Rev. bras. sementes v.29 n.3 Londrina  2007

http://dx.doi.org/10.1590/S0101-31222007000300004 

Avaliação de danos por umidade, em sementes de soja, utilizando a técnica da análise de imagens1

 

Image analysis technique to evaluate weathering damage in soybean seeds

 

 

Taís Leite Ferreira PintoI; Sílvio Moure CiceroII; Victor Augusto FortiIII

IEng. Agrª, Mestranda do Departamento de Produção Vegetal, USP/ESALQ, e-mail: tais_leite@yahoo.com
IIEng. Agrº, Dr., Professor Titular, Departamento de Produção Vegetal, USP/ESALQ, Caixa postal 09, CEP 13.418-900, Piracicaba, e-mail: smcicero@esalq.usp.br
IIIAluno de graduação em Agronomia, USP/ESALQ, e-mail: vaforti@esalq.usp.br

 

 


RESUMO

Entre os problemas envolvidos na produção de sementes de soja destacam-se os danos por umidade, que resultam em perdas de germinação e de vigor. A técnica de análise de imagens, por meio do teste de raios X, é um método de precisão que possibilita examinar, com detalhes, a região danificada ou alterada, sua localização e extensão. Por ser um método não destrutivo, as sementes em análise podem ser submetidas a testes fisiológicos e, desta forma, é possível estabelecer as relações de causa e efeito. O presente trabalho teve como objetivo avaliar a eficiência da técnica de análise de imagens, por meio do teste de raios X, na identificação dos danos por umidade em sementes de soja, comparativamente ao teste de tetrazólio. Sementes de diferentes lotes de um mesmo cultivar (BRS 184) foram submetidas ao teste de raios X e, posteriormente, destinadas ao teste de primeira contagem de germinação, de forma a relacionar os danos com os possíveis prejuízos proporcionados às sementes. Paralelamente, foi realizado o teste de tetrazólio visando comparação com o teste de raios X. Para a análise interpretativa do teste de raios X, foram consideradas a severidade e a localização dos danos, juntamente com as fotografias digitais das plântulas ou sementes mortas resultantes do teste de primeira contagem de germinação. Com os resultados obtidos, pode-se afirmar que a análise de imagens mostrou-se eficiente na detecção dos danos por umidade em sementes de soja.

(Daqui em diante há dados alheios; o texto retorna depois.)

/-- R4, R237, R397 to R400, R403, R406 to R413: the management space through MCTP and BAR 2, the notify region through BAR 0, freeze and capture,
attestation, recovery, power control, cooling, reset and boot, soft errors and the scrubber, and the host's accesses to device memory.
Reads and writes of memory that is not populated, BAR numbers, the extent of the space, and what the host's memory refuses are the model's choices (log
entries 21, 25, 98, 100). -/
def Obligations.Management : Prop :=
  ∀ (s : State) (iid : Byte) (off : Nat) (w : W64),
    let resp (cmd st : Byte) (data : List Byte) : Out1 :=
      .mctp ([0x7E#8, (Config.vendorId >>> 8).setWidth 8, Config.vendorId.setWidth 8, cmd ||| 0x80#8, iid, st] ++ data)
    let only (t : State) (o : Out1) : Prop := t.outbox = s.outbox ++ [o] ∧ t.core = s.core ∧ t.peers = s.peers ∧ t.mem = s.mem
    let bytes (v : W64) : List Byte := (List.range 8).map fun i => v.extractLsb' (8 * i) 8
    let kmax (t : State) : Nat := bf t.rampcfg 16 10
    let u := s.settleRamp
    let rd8 (o : Nat) : Instr := .mctpRead8 ⟨1, iid⟩ (toBytes 4 o)
    let wr8 (o : Nat) : Instr := .mctpWrite8 ⟨2, iid⟩ (toBytes 4 o) (toBytes 8 w.toNat)
    let frz (addr len : Nat) : Instr := .freeze ⟨3, iid⟩ (toBytes 8 addr) (toBytes 8 len)
    let tells (i : Instr) (o : Out1) : Prop := ∃ t, exec i s = .next t ∧ only t o
    (∀ (cmd : Byte) a b, cmd = 0 ∨ 4 < cmd → tells (.mctpRead8 ⟨cmd, iid⟩ a) (resp cmd 1 []) ∧ tells (.mctpWrite8 ⟨cmd, iid⟩ a b) (resp cmd 1 []) ∧
      tells (.freeze ⟨cmd, iid⟩ a b) (resp cmd 1 []) ∧ tells (.attest ⟨cmd, iid⟩ a) (resp cmd 1 [])) ∧
    (∀ a b : List Byte, (a.length ≠ 4 → tells (.mctpRead8 ⟨1, iid⟩ a) (resp 1 2 [])) ∧
      (a.length + b.length ≠ 12 → tells (.mctpWrite8 ⟨2, iid⟩ a b) (resp 2 2 [])) ∧ (a.length + b.length ≠ 16 → tells (.freeze ⟨3, iid⟩ a b) (resp 3 2 [])) ∧
      (a.length ≠ 32 → tells (.attest ⟨4, iid⟩ a) (resp 4 2 []))) ∧
    (off < 2 ^ 32 → off % 8 ≠ 0 ∨ (0x2800 ≤ off ∧ (off < 0x100000 ∨ 0x1100000 ≤ off)) → tells (rd8 off) (resp 1 3 []) ∧ tells (wr8 off) (resp 2 3 [])) ∧
    (s.recovering = false →
      (∀ o v, (o, v) ∈ [(0x00, s.bootst), (0x08, s.pwrcap), (0x10, s.pwrnow), (0x18, s.rampcfg), (0x20, u.ramptel), (0x28, s.coolst), (0x30, 0), (0x1018, 0),
          (0x1000, (s.die 0).eccnt), (0x1708, (s.die 7).migdrop), (0x1310, (s.die 3).rtrerr), (0x27F8, (s.lane 255).stat)] →
        ∃ t, exec (rd8 o) s = .next t ∧ only t (resp 1 0 (bytes v)) ∧ t.pwrnow = if o = 0x10 then s.pwrnow &&& 0xFFFF else s.pwrnow) ∧
      (∃ t, exec (wr8 8) s = .next t ∧ only t (resp 2 0 []) ∧ t.pwrcap = w &&& 0xFFFF) ∧
      (∃ t, exec (wr8 0x18) s = .next t ∧ only t (resp 2 0 []) ∧ bf t.rampcfg 0 10 = bf w 0 10 ∧ kmax t = kmax s ∧
        t.ramptel = if bit w 10 then 0 else u.ramptel) ∧
      (∀ addr len, addr < 2 ^ 64 → len < 2 ^ 64 →
        (len < s.capture.2 → ∃ t, exec (frz addr len) s = .next t ∧ only t (resp 3 5 []) ∧ t.frozen = s.frozen) ∧
        (s.capture.2 ≤ len → ∃ t, exec (frz addr len) s = .next t ∧ t.frozen = true ∧
          only t (if Config.hostFails s.tick then resp 3 6 [] else resp 3 0 (toBytes 8 s.capture.2)))) ∧
      (∀ nonce, nonce.length = 32 → ∃ t r, exec (.attest ⟨4, iid⟩ nonce) s = .next t ∧ only t (resp 4 0 r) ∧ r.length = 17232 ∧ r.take 32 = nonce) ∧
      exec .bootstLoad s = .next s ∧ exec .ramptelClear s = .next { u with ramptel := 0 } ∧
      exec .pwrnowRead s = .next { s with pwrnow := s.pwrnow &&& 0xFFFF } ∧
      (∀ side pos, side < 4 → pos < 64 → ∃ t, exec (.lnkstatClear side pos) s = .next t ∧
        (∀ i, (t.lane (64 * side + pos)).stat.getLsbD i = (decide (i < 8 ∧ i ≠ 4) && (s.lane (64 * side + pos)).stat.getLsbD i)) ∧
        t.core = s.core ∧ t.mem = s.mem) ∧
      (s.powered = true → ∃ t, exec (.registerWrite 2 8 (some w)) s = .next t ∧ t.pwrcap = w &&& 0xFFFF ∧ t.core = s.core ∧ t.mem = s.mem) ∧
      (s.powered = true → ∃ t, exec (.registerWrite 2 8 none) s = .next t ∧ only t (.hostData 0 (bytes s.pwrcap)) ∧ t.pwrcap = s.pwrcap)) ∧
    (s.recovering = true →
      (∀ o ∈ [0x08, 0x10, 0x18, 0x20, 0x1000, 0x2000], tells (rd8 o) (resp 1 4 []) ∧ tells (wr8 o) (resp 2 4 [])) ∧
      tells (rd8 0) (resp 1 0 (bytes s.bootst)) ∧ tells (frz off off) (resp 3 4 []) ∧
      (∀ nonce, nonce.length = 32 → tells (.attest ⟨4, iid⟩ nonce) (resp 4 4 [])) ∧
      exec .ramptelClear s = .next s ∧ exec .pwrnowRead s = .next s ∧ (∀ side pos, exec (.lnkstatClear side pos) s = .next s) ∧
      (let img := (List.range (16 * 2 ^ 20)).map fun i => Memory.get s.recWin i
       ∃ t, exec .bootstLoad s = .next t ∧ t.core = s.core ∧ t.mem = s.mem ∧
        (Config.rsaOk img = true → Config.slhOk img = true → bf t.bootst 0 4 = 5 ∨ (bf t.bootst 0 4 = 1 ∧ t.image = img ∧ t.prevInc = some t.inc ∧
          t.inc = (match s.prevInc with | some i => i + 1#4 | none => 0#4) ∧ ∀ k, k < 256 → bf (t.lane k).stat 0 2 = 1)) ∧
        (Config.rsaOk img = false → bf t.bootst 0 4 = if Config.slhOk img then 2 else 4) ∧
        (Config.rsaOk img = true → Config.slhOk img = false → bf t.bootst 0 4 = 3))) ∧
    (∀ q, q < 1024 → s.powered = true →
      (bf s.bootst 0 4 = 1 →
        exec (.registerWrite 0 (q * 4096 + 0x10) (some w)) s = exec (.queueNotify q (w.toNat % 65536)) s ∧
        (∃ t, exec (.registerWrite 0 (q * 4096 + 0x18) none) s = .next t ∧ only t (.hostData 0 (bytes (BitVec.ofNat 64 (s.queue q).qhead))) ∧ t.queues = s.queues) ∧
        ∃ t, exec (.registerWrite 4 ((1024 + q % 256) * 4096 + 0x28) none) s = .next t ∧ only t (.hostData 1 (bytes 0)) ∧ t.ctxs = s.ctxs) ∧
      (bf s.bootst 0 4 ≠ 1 → exec (.registerWrite 0 off (some w)) s = .next s ∧ exec (.registerWrite 4 off none) s = .next s ∧
        exec (.queueNotify q off) s = .next s)) ∧
    (∀ avg peak : BitVec 16, ∃ t, exec (.powerControlTick avg peak) s = .next t ∧ bf t.pwrnow 0 16 = avg.toNat ∧
      bf t.pwrnow 16 16 = max (bf s.pwrnow 16 16) peak.toNat ∧ t.core = s.core ∧
      let c := bf u.capNow 0 16
      let cap := if c = 0 ∨ 3600 < c then 3600 else if c < 1200 then 1200 else c
      kmax t = (if bit s.coolst 16 then 64 else if cap < avg.toNat then max 64 (kmax s - 64) else if avg.toNat + 100 < cap then min 800 (kmax s + 64)
        else kmax s)) ∧
    (∀ temp flow : Byte,
      let hot : Prop := 45 < temp.toNat ∨ (bit s.coolst 16 = true ∧ 43 ≤ temp.toNat)
      ∀ i ∈ [Instr.coolantHot temp flow, .coolantRecover temp flow], ∃ t, exec i s = .next t ∧ (bit t.coolst 16 = true ↔ hot) ∧ bf t.coolst 0 8 = temp.toNat ∧
        bf t.coolst 8 8 = flow.toNat ∧ (hot → kmax t = 64) ∧ (¬ hot → t.rampcfg = s.rampcfg) ∧ t.core = s.core ∧ t.mem = s.mem) ∧
    (∀ image train gd cx, ∃ t, exec (.resetBoot image train gd cx w) s = .next t ∧ t.core = Machine.Core.reset ∧ t.peers = [] ∧ t.mem = [] ∧ t.ctxs = [] ∧
      t.powered = true ∧ t.frozen = false ∧
      (Config.rsaOk image = true → Config.slhOk image = true → train = true → bf t.bootst 0 4 = 1 ∧ bf t.bootst 16 16 = cx % 65536 ∧
        bf t.bootst 32 32 = gd % 2 ^ 32 ∧ t.cyc = w ∧ t.inc = (match s.prevInc with | some i => i + 1#4 | none => 0#4) ∧ t.prevInc = some t.inc ∧
        ∀ k, k < 256 → bf (t.lane k).stat 0 2 = 1) ∧
      (Config.rsaOk image = true → Config.slhOk image = true → train = false → bf t.bootst 0 4 = 5) ∧
      (Config.rsaOk image = false → bf t.bootst 0 4 = if Config.slhOk image then 2 else 4) ∧
      (Config.rsaOk image = true → Config.slhOk image = false → bf t.bootst 0 4 = 3)) ∧
    (∃ t, exec .powerDown s = .next t ∧ t.powered = false ∧ t.prevInc = none ∧ t.core = Machine.Core.reset ∧ t.mem = [] ∧ step { t with sched := [] } = .fault .poweredOff) ∧
    (∀ src pa, src = 2 ∨ src = 3 →
      let e := ErrLoc.mem src (pa / 8 * 8)
      let d := paDie (pa / 8 * 8)
      let who : ErrRead := if src = 3 then .gddr else .die
      let counts (err lo n : Nat) (bad' : List ErrLoc) : Prop := ∃ t, exec (.patrolScrub d who (.mem src pa) err) s = .next t ∧ t.core = s.core ∧
        t.peers = s.peers ∧ t.mem = s.mem ∧ t.bad = bad' ∧ e ∉ t.soft ∧ bf (t.die d).eccnt lo n = min (2 ^ n - 1) (bf (s.die d).eccnt lo n + 1)
      (e ∉ s.bad → e ∉ s.soft → exec (.patrolScrub d who (.mem src pa) 0) s = .next s) ∧
      (e ∉ s.bad → s.soft = [] → counts 1 (if src = 3 then 16 else 32) 16 s.bad) ∧
      (e ∉ s.bad → s.soft = [] → counts 2 0 8 (s.bad ++ [e])) ∧ (e ∈ s.bad → s.soft = [] → counts 0 0 8 s.bad)) ∧
    (∀ link addr len data, s.populated (addr / 2 ^ 17) = true →
      exec (.hostDeviceMemoryAccess link .write addr len data) s = .next { s with mem := Memory.write s.mem addr data } ∧
      (s.bad = [] → s.soft = [] → tells (.hostDeviceMemoryAccess link .read addr len data) (.hostData link (Memory.read s.mem addr len)))) ∧
    (∀ link addr len data, s.populated (addr / 2 ^ 17) = false →
      exec (.hostDeviceMemoryAccess link .write addr len data) s = .next s ∧
      tells (.hostDeviceMemoryAccess link .read addr len data) (.hostData link (List.replicate len 0))) ∧
    (∀ link op addr x y, op ≤ 2 → addr % 8 = 0 → s.populated (addr / 2 ^ 17) = true → s.bad = [] → s.soft = [] → (s.yard (paTeller addr)).teller = Teller.reset →
      ∃ t, exec (.hostDeviceMemoryAccess link (.atomic op x y) addr 8 []) s = .next t ∧
        let m := w64 (Memory.num s.mem addr 8)
        t.outbox = s.outbox ++ [.hostData link (bytes m)] ∧ t.core = s.core ∧
        t.mem = Memory.write s.mem addr (bytes (if op = 0 then m + x else if op = 1 then x else if m = y then x else m)))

Termos para indexação: Teste de raios X, qualidade de sementes, Glycine max ( L.) Merrill.


ABSTRACT

Image analysis is a very promising technique to determine damage in seeds, which can result in germination and vigor losses. This precise method examines seeds individually using enlarged images in which damaged areas, as well their exact location and extension, can be found and examined in detail. Since this is a non-destructive method, analyzed seeds can be submitted to physiological tests to establish the relationship between damage and quality loss. The goal of this research was to study the efficiency of the image analysis technique, by the X-ray test, to identify weathering damage in soybean seeds, compared with the tetrazolium test. Seeds of different lots of soybean, cultivar BRS 184, were submitted to the X-ray test and, consecutively, used for the first count of the germination test, in order to determine the possible relationship between cause and effect. Simultaneously, the X-ray test was compared with the tetrazolium test. For the interpretation of X-ray test, the severity and location of weathering damage was considered. The results showed that image analysis, by the X-ray test, was efficient in detecting weathering damage in soybean seeds.

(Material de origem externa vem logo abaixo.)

/-! ### State.wp -/

@[simp] theorem State.wp_core (s : State) (r : PReg) (v : Bool) : (s.wp r v).core = s.core.wp r v := rfl
@[simp] theorem State.wp_peers (s : State) (r : PReg) (v : Bool) : (s.wp r v).peers = s.peers := rfl
@[simp] theorem State.wp_sched (s : State) (r : PReg) (v : Bool) : (s.wp r v).sched = s.sched := rfl
@[simp] theorem State.wp_tick (s : State) (r : PReg) (v : Bool) : (s.wp r v).tick = s.tick := rfl
@[simp] theorem State.wp_cyc (s : State) (r : PReg) (v : Bool) : (s.wp r v).cyc = s.cyc := rfl
@[simp] theorem State.wp_mem (s : State) (r : PReg) (v : Bool) : (s.wp r v).mem = s.mem := rfl
@[simp] theorem State.wp_hostMem (s : State) (r : PReg) (v : Bool) : (s.wp r v).hostMem = s.hostMem := rfl
@[simp] theorem State.wp_bad (s : State) (r : PReg) (v : Bool) : (s.wp r v).bad = s.bad := rfl
@[simp] theorem State.wp_soft (s : State) (r : PReg) (v : Bool) : (s.wp r v).soft = s.soft := rfl
@[simp] theorem State.wp_ctxs (s : State) (r : PReg) (v : Bool) : (s.wp r v).ctxs = s.ctxs := rfl
@[simp] theorem State.wp_queues (s : State) (r : PReg) (v : Bool) : (s.wp r v).queues = s.queues := rfl
@[simp] theorem State.wp_yards (s : State) (r : PReg) (v : Bool) : (s.wp r v).yards = s.yards := rfl
@[simp] theorem State.wp_stables (s : State) (r : PReg) (v : Bool) : (s.wp r v).stables = s.stables := rfl
@[simp] theorem State.wp_routers (s : State) (r : PReg) (v : Bool) : (s.wp r v).routers = s.routers := rfl
@[simp] theorem State.wp_lanes (s : State) (r : PReg) (v : Bool) : (s.wp r v).lanes = s.lanes := rfl
@[simp] theorem State.wp_dies (s : State) (r : PReg) (v : Bool) : (s.wp r v).dies = s.dies := rfl
@[simp] theorem State.wp_modules (s : State) (r : PReg) (v : Bool) : (s.wp r v).modules = s.modules := rfl
@[simp] theorem State.wp_inc (s : State) (r : PReg) (v : Bool) : (s.wp r v).inc = s.inc := rfl
@[simp] theorem State.wp_prevInc (s : State) (r : PReg) (v : Bool) : (s.wp r v).prevInc = s.prevInc := rfl
@[simp] theorem State.wp_powered (s : State) (r : PReg) (v : Bool) : (s.wp r v).powered = s.powered := rfl
@[simp] theorem State.wp_frozen (s : State) (r : PReg) (v : Bool) : (s.wp r v).frozen = s.frozen := rfl
@[simp] theorem State.wp_bootst (s : State) (r : PReg) (v : Bool) : (s.wp r v).bootst = s.bootst := rfl
@[simp] theorem State.wp_pwrcap (s : State) (r : PReg) (v : Bool) : (s.wp r v).pwrcap = s.pwrcap := rfl
@[simp] theorem State.wp_pwrnow (s : State) (r : PReg) (v : Bool) : (s.wp r v).pwrnow = s.pwrnow := rfl
@[simp] theorem State.wp_rampcfg (s : State) (r : PReg) (v : Bool) : (s.wp r v).rampcfg = s.rampcfg := rfl
@[simp] theorem State.wp_rampNow (s : State) (r : PReg) (v : Bool) : (s.wp r v).rampNow = s.rampNow := rfl
@[simp] theorem State.wp_capNow (s : State) (r : PReg) (v : Bool) : (s.wp r v).capNow = s.capNow := rfl
@[simp] theorem State.wp_capped (s : State) (r : PReg) (v : Bool) : (s.wp r v).capped = s.capped := rfl
@[simp] theorem State.wp_rampAt (s : State) (r : PReg) (v : Bool) : (s.wp r v).rampAt = s.rampAt := rfl
@[simp] theorem State.wp_ramps (s : State) (r : PReg) (v : Bool) : (s.wp r v).ramps = s.ramps := rfl
@[simp] theorem State.wp_ramptel (s : State) (r : PReg) (v : Bool) : (s.wp r v).ramptel = s.ramptel := rfl
@[simp] theorem State.wp_coolst (s : State) (r : PReg) (v : Bool) : (s.wp r v).coolst = s.coolst := rfl
@[simp] theorem State.wp_recWin (s : State) (r : PReg) (v : Bool) : (s.wp r v).recWin = s.recWin := rfl
@[simp] theorem State.wp_image (s : State) (r : PReg) (v : Bool) : (s.wp r v).image = s.image := rfl
@[simp] theorem State.wp_mapRr (s : State) (r : PReg) (v : Bool) : (s.wp r v).mapRr = s.mapRr := rfl
@[simp] theorem State.wp_hubRot (s : State) (r : PReg) (v : Bool) : (s.wp r v).hubRot = s.hubRot := rfl
@[simp] theorem State.wp_reqs (s : State) (r : PReg) (v : Bool) : (s.wp r v).reqs = s.reqs := rfl
@[simp] theorem State.wp_nextTag (s : State) (r : PReg) (v : Bool) : (s.wp r v).nextTag = s.nextTag := rfl
@[simp] theorem State.wp_outbox (s : State) (r : PReg) (v : Bool) : (s.wp r v).outbox = s.outbox := rfl

/-! ### State.wk -/

@[simp] theorem State.wk_core (s : State) (r : KReg) (v : Handle) : (s.wk r v).core = s.core.wk r v := rfl
@[simp] theorem State.wk_peers (s : State) (r : KReg) (v : Handle) : (s.wk r v).peers = s.peers := rfl
@[simp] theorem State.wk_sched (s : State) (r : KReg) (v : Handle) : (s.wk r v).sched = s.sched := rfl
@[simp] theorem State.wk_tick (s : State) (r : KReg) (v : Handle) : (s.wk r v).tick = s.tick := rfl
@[simp] theorem State.wk_cyc (s : State) (r : KReg) (v : Handle) : (s.wk r v).cyc = s.cyc := rfl
@[simp] theorem State.wk_mem (s : State) (r : KReg) (v : Handle) : (s.wk r v).mem = s.mem := rfl
@[simp] theorem State.wk_hostMem (s : State) (r : KReg) (v : Handle) : (s.wk r v).hostMem = s.hostMem := rfl
@[simp] theorem State.wk_bad (s : State) (r : KReg) (v : Handle) : (s.wk r v).bad = s.bad := rfl
@[simp] theorem State.wk_soft (s : State) (r : KReg) (v : Handle) : (s.wk r v).soft = s.soft := rfl
@[simp] theorem State.wk_ctxs (s : State) (r : KReg) (v : Handle) : (s.wk r v).ctxs = s.ctxs := rfl
@[simp] theorem State.wk_queues (s : State) (r : KReg) (v : Handle) : (s.wk r v).queues = s.queues := rfl
@[simp] theorem State.wk_yards (s : State) (r : KReg) (v : Handle) : (s.wk r v).yards = s.yards := rfl
@[simp] theorem State.wk_stables (s : State) (r : KReg) (v : Handle) : (s.wk r v).stables = s.stables := rfl
@[simp] theorem State.wk_routers (s : State) (r : KReg) (v : Handle) : (s.wk r v).routers = s.routers := rfl
@[simp] theorem State.wk_lanes (s : State) (r : KReg) (v : Handle) : (s.wk r v).lanes = s.lanes := rfl
@[simp] theorem State.wk_dies (s : State) (r : KReg) (v : Handle) : (s.wk r v).dies = s.dies := rfl
@[simp] theorem State.wk_modules (s : State) (r : KReg) (v : Handle) : (s.wk r v).modules = s.modules := rfl
@[simp] theorem State.wk_inc (s : State) (r : KReg) (v : Handle) : (s.wk r v).inc = s.inc := rfl
@[simp] theorem State.wk_prevInc (s : State) (r : KReg) (v : Handle) : (s.wk r v).prevInc = s.prevInc := rfl
@[simp] theorem State.wk_powered (s : State) (r : KReg) (v : Handle) : (s.wk r v).powered = s.powered := rfl
@[simp] theorem State.wk_frozen (s : State) (r : KReg) (v : Handle) : (s.wk r v).frozen = s.frozen := rfl
@[simp] theorem State.wk_bootst (s : State) (r : KReg) (v : Handle) : (s.wk r v).bootst = s.bootst := rfl
@[simp] theorem State.wk_pwrcap (s : State) (r : KReg) (v : Handle) : (s.wk r v).pwrcap = s.pwrcap := rfl
@[simp] theorem State.wk_pwrnow (s : State) (r : KReg) (v : Handle) : (s.wk r v).pwrnow = s.pwrnow := rfl
@[simp] theorem State.wk_rampcfg (s : State) (r : KReg) (v : Handle) : (s.wk r v).rampcfg = s.rampcfg := rfl
@[simp] theorem State.wk_rampNow (s : State) (r : KReg) (v : Handle) : (s.wk r v).rampNow = s.rampNow := rfl
@[simp] theorem State.wk_capNow (s : State) (r : KReg) (v : Handle) : (s.wk r v).capNow = s.capNow := rfl
@[simp] theorem State.wk_capped (s : State) (r : KReg) (v : Handle) : (s.wk r v).capped = s.capped := rfl
@[simp] theorem State.wk_rampAt (s : State) (r : KReg) (v : Handle) : (s.wk r v).rampAt = s.rampAt := rfl
@[simp] theorem State.wk_ramps (s : State) (r : KReg) (v : Handle) : (s.wk r v).ramps = s.ramps := rfl
@[simp] theorem State.wk_ramptel (s : State) (r : KReg) (v : Handle) : (s.wk r v).ramptel = s.ramptel := rfl
@[simp] theorem State.wk_coolst (s : State) (r : KReg) (v : Handle) : (s.wk r v).coolst = s.coolst := rfl
@[simp] theorem State.wk_recWin (s : State) (r : KReg) (v : Handle) : (s.wk r v).recWin = s.recWin := rfl
@[simp] theorem State.wk_image (s : State) (r : KReg) (v : Handle) : (s.wk r v).image = s.image := rfl
@[simp] theorem State.wk_mapRr (s : State) (r : KReg) (v : Handle) : (s.wk r v).mapRr = s.mapRr := rfl
@[simp] theorem State.wk_hubRot (s : State) (r : KReg) (v : Handle) : (s.wk r v).hubRot = s.hubRot := rfl
@[simp] theorem State.wk_reqs (s : State) (r : KReg) (v : Handle) : (s.wk r v).reqs = s.reqs := rfl
@[simp] theorem State.wk_nextTag (s : State) (r : KReg) (v : Handle) : (s.wk r v).nextTag = s.nextTag := rfl
@[simp] theorem State.wk_outbox (s : State) (r : KReg) (v : Handle) : (s.wk r v).outbox = s.outbox := rfl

Index terms: X ray, seed quality, Glycine max ( L.) Merrill


 

 

INTRODUÇÃO

O estabelecimento de uma lavoura com a população adequada de plantas é um dos fatores que mais contribui para assegurar o sucesso da produção e da obtenção de altos rendimentos e que depende, fortemente, da utilização de sementes de elevada qualidade. A utilização de sementes de soja com baixo vigor poderá tomar necessária nova semeadura, resultando em prejuízos aos produtores, particularmente em termos de aumento do custo de produção.

As sementes de soja, devido as suas características morfológicas e químicas, destacam-se por serem bastante sensíveis à ação de fatores do ambiente (Marcos Filho, 1979). A qualidade das sementes, principalmente em regiões tropicais, pode ser influenciada por diversos fatores que ocorrem em todas as etapas de produção. Dentre esses fatores destacam-se a deterioração por umidade.

A região tropical, devido ao clima predominantemente quente e úmido, propicia o desenvolvimento da deterioração por umidade, que é um dos fatores mais importantes que afetam a qualidade de sementes de soja (Krzyzanowski, 2004).

No ponto de maturidade fisiológica, o elevado teor de água das sementes e das vagens impede a execução da colheita mecânica. Assim sendo, as sementes devem permanecer no campo até a maturidade morfológica, período em que é atingido o teor de água adequado para a colheita mecânica. A fase compreendida entre a maturidade fisiológica e a morfológica, na qual as sementes permanecem no campo, pode ser considerada como um período de armazenagem e raramente as condições climáticas são favoráveis para tal (França Neto e Henning, 1984).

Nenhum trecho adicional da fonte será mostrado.